⟨
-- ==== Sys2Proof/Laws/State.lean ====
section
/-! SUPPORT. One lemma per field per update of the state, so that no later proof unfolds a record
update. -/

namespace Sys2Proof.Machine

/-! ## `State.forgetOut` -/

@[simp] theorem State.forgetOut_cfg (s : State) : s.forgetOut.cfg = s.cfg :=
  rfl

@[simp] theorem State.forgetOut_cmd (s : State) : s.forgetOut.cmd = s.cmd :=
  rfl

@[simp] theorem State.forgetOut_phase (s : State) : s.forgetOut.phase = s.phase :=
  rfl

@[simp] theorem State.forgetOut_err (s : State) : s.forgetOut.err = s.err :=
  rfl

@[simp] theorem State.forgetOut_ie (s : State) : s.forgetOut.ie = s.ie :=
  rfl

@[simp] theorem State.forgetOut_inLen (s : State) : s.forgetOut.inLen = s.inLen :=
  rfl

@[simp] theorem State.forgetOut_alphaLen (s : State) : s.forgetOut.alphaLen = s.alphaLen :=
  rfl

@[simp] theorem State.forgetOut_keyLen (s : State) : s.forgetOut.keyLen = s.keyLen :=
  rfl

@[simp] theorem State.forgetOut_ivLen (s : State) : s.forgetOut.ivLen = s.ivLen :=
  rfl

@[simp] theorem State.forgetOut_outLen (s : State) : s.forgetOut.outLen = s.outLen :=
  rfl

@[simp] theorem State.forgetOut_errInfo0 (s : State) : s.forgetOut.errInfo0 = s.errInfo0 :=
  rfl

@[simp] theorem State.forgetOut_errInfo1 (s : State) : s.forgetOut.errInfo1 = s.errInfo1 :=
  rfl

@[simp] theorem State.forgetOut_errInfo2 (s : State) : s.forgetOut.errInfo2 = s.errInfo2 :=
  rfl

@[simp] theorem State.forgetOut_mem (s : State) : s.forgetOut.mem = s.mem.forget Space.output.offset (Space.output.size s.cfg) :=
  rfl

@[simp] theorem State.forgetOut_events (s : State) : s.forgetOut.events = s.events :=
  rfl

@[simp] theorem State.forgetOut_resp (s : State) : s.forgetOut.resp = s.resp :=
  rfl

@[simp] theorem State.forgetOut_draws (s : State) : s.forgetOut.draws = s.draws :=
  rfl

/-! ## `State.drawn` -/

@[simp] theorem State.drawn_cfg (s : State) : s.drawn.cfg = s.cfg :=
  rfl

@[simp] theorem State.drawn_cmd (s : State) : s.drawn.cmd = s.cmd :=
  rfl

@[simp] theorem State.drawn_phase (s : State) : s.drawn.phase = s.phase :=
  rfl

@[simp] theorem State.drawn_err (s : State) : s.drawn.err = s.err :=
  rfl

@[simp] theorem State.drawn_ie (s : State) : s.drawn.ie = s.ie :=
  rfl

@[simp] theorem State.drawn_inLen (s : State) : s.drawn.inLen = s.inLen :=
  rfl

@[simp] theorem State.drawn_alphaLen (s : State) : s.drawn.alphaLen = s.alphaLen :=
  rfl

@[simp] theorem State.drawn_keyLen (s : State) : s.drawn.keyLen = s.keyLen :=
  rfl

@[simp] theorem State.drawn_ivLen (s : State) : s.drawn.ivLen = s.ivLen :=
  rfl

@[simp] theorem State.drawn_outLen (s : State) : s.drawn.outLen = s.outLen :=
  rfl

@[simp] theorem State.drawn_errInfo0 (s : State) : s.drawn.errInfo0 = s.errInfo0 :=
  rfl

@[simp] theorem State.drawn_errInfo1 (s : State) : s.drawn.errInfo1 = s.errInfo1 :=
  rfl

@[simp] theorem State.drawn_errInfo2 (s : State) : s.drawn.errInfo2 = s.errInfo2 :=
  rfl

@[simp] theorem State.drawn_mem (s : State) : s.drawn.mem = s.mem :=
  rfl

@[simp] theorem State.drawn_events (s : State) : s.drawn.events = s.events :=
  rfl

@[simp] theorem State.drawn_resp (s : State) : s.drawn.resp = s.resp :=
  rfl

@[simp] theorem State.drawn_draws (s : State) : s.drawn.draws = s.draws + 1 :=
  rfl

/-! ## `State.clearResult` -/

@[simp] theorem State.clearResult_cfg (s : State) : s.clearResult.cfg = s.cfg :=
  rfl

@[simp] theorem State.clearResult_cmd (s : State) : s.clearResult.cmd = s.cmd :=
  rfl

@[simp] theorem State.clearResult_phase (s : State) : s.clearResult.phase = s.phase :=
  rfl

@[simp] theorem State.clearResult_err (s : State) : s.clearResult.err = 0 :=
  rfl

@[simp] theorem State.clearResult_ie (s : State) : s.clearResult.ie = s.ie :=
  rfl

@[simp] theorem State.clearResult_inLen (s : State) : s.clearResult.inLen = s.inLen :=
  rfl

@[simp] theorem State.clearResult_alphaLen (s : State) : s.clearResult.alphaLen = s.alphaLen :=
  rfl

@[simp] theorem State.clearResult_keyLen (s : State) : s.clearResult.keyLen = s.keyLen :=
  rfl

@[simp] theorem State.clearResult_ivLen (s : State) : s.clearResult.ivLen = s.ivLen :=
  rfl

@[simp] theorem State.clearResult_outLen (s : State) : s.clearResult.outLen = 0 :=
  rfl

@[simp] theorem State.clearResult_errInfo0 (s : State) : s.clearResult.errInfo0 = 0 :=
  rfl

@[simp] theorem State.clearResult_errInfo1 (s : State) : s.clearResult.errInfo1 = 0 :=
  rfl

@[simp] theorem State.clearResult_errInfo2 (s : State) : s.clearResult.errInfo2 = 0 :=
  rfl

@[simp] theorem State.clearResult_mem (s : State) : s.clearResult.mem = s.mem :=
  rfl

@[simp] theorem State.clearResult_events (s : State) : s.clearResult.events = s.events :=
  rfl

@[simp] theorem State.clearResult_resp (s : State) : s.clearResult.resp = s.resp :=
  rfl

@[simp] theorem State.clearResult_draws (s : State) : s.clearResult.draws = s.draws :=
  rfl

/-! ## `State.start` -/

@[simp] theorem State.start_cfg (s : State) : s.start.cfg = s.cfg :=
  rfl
⟩
## What you have to do
Looking back at the data above, tally each line that includes the word "inLen", then answer with the total alone.

## Written solution
3